Training loss issue

kartheek · February 15, 2020, 9:55am

when i m training resnet modelin pytorch i got the traing loss is constant in every time …
pytorch:
elif self.model_type == ‘resnet’:

            self.model = models.resnet50()

            self.model.adaptiveavgpool = nn.AdaptiveAvgPool2d(self.model.fc.out_features)

            self.model.fc = nn.Linear(in_features=self.model.fc.in_features, out_features=self.output_classes)
             self.model.activation = nn.Softmax(self.model.fc)

keras:
elif self.model_type in [‘resnet50’]:
# self.model.layers.pop()
model_output = self.model.output
model_output = GlobalAveragePooling2D()(model_output)
predictions = Dense(self.output_classes, activation=‘softmax’)(model_output)
self.model = Model(self.model.input, predictions)

we are doing changing keras to pytorch…so we have an issue on that…
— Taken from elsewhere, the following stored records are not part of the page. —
-- ==== Sys2Proof/Decode.lean ====
section
/-! DEFINITION. Decoding and encoding of command transactions (spec/30_encoding.md R72-R79, R84). The command port carries
32-bit words and the payload port bytes, so an encoding is a list of words and a list of bytes. -/

namespace Sys2Proof

/-- OP, bits 3:0 of a command word (R73). -/
def opField (w : Word) : BitVec 4 := w.extractLsb' 0 4

/-- RSVD, bits 31:4 of a command word (R73). -/
def rsvdField (w : Word) : BitVec 28 := w.extractLsb' 4 28

/-- The operation of a legal command word; `none` is an illegal word, one with RSVD != 0 or a reserved OP (R74, R78). -/
def decodeOp (w : Word) : Option Op :=
  if rsvdField w = 0 then
    match (opField w).toNat with
    | 1 => some .clear
    | 2 => some .update
    | 3 => some .finalize
    | 4 => some .eval
    | _ => none
  else none

/-- The command word of an operation (R74). -/
def Op.word : Op → Word
  | .clear => 0x00000001
  | .update => 0x00000002
  | .finalize => 0x00000003
  | .eval => 0x00000004

/-- The number of command-port words of a transaction, from OP alone (R77). -/
def Op.words : Op → Nat
  | .clear => 1
  | .update => 3
  | .finalize => 3
  | .eval => 3

/-- COUNT assembly: `(zext_64(COUNT_HI) << 32) OR zext_64(COUNT_LO)` (R75). -/
def countOf (lo hi : Word) : DWord := (hi.setWidth 64 <<< 32) ||| lo.setWidth 64

/-- What the decoder makes of the words and bytes the host offers. -/
inductive Decoded where
  /-- A whole transaction, and the words and bytes after it. -/
  | complete (i : Instr) (words : List Word) (bytes : List Byte)
  /-- The first word is no command word (R78); it has length one word (R77). -/
  | illegal (w : Word) (words : List Word)
  /-- The first word is legal or absent, and the transaction is not all there yet. -/
  | incomplete
deriving DecidableEq, Repr

/-- The rest of a transaction with a payload: COUNT_LO, COUNT_HI, then COUNT bytes (R72, R75, R76). -/
def decodePayload (mk : List Byte → Instr) : List Word → List Byte → Decoded
  | lo :: hi :: ws, bs =>
    if (countOf lo hi).toNat ≤ bs.length then
      .complete (mk (bs.take (countOf lo hi).toNat)) ws (bs.drop (countOf lo hi).toNat)
    else .incomplete
  | _, _ => .incomplete

/-- Decode the transaction at the head of the command port and the payload port (R72, R77, R78). -/
def decode : List Word → List Byte → Decoded
  | [], _ => .incomplete
  | w :: ws, bs =>
    match decodeOp w with
    | none => .illegal w ws
    | some .clear => .complete .clear ws bs
    | some .update => decodePayload Instr.update ws bs
    | some .finalize => decodePayload Instr.finalize ws bs
    | some .eval => decodePayload Instr.eval ws bs

/-- The operation of a command. -/
def Instr.op : Instr → Op
  | .clear => .clear
  | .update _ => .update
  | .finalize _ => .finalize
  | .eval _ => .eval

/-- The two COUNT words of a payload: `|p| mod 2^32` and `|p| >> 32` (R84). -/
def countWords (p : List Byte) : List Word :=
  [BitVec.ofNat 32 (p.length % 2 ^ 32), BitVec.ofNat 32 (p.length / 2 ^ 32)]

/-- The port transfers of a command: its command-port words and its payload bytes (R84). -/
def encode : Instr → List Word × List Byte
  | .clear => ([Op.clear.word], [])
  | .update p => (Op.update.word :: countWords p, p)
  | .finalize p => (Op.finalize.word :: countWords p, p)
  | .eval p => (Op.eval.word :: countWords p, p)

/-- The transfers of a stream of commands: their words and their bytes, each in order (R72, R84). -/
def assemble : List Instr → List Word × List Byte
  | [] => ([], [])
  | i :: is => ((encode i).1 ++ (assemble is).1, (encode i).2 ++ (assemble is).2)

/-- The transfers of an instruction given as the opcode table numbers its bits (bit 0 is bit 0 of the first word): the
command word, the COUNT words where OP takes them (R77), and a payload of COUNT zero bytes. Bits from `nbits` up are 0. -/
def tableTransfers (nbits w : Nat) : List Word × List Byte :=
  let bits := w % 2 ^ nbits
  let first := BitVec.ofNat 32 bits
  let lo := BitVec.ofNat 32 (bits / 2 ^ 32)
  let hi := BitVec.ofNat 32 (bits / 2 ^ 64)
  match (decodeOp first).map Op.words with
  | some 3 => ([first, lo, hi], List.replicate (countOf lo hi).toNat 0)
  | _ => ([first], [])

/-- The instruction the decoder reads from table bits; `none` where it refuses. -/
def decodeTableWord (nbits w : Nat) : Option Instr :=
  match decode (tableTransfers nbits w).1 (tableTransfers nbits w).2 with
  | .complete i _ _ => some i
  | _ => none

end Sys2Proof
end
can you please give your suggestions in this…tpoic???

i got this like
Epoch: [0] Train Loss: [1.636952] Valid Loss: [1.576530]
Epoch: [1] Train Loss: [1.636952] Valid Loss: [1.404914]
Epoch: [2] Train Loss: [1.636952] Valid Loss: [1.395322]
Epoch: [3] Train Loss: [1.636952] Valid Loss: [1.391647]
Epoch: [4] Train Loss: [1.636952] Valid Loss: [1.390293]
Epoch: [5] Train Loss: [1.636952] Valid Loss: [1.393284]
Epoch: [6] Train Loss: [1.636952] Valid Loss: [1.395637]
Epoch: [7] Train Loss: [1.636952] Valid Loss: [1.396015]

train the model:

for epoch in range(num_epochs):

                    # set the model in train mode

                    self.model.train() 

                    self.model.optimizer.zero_grad()                     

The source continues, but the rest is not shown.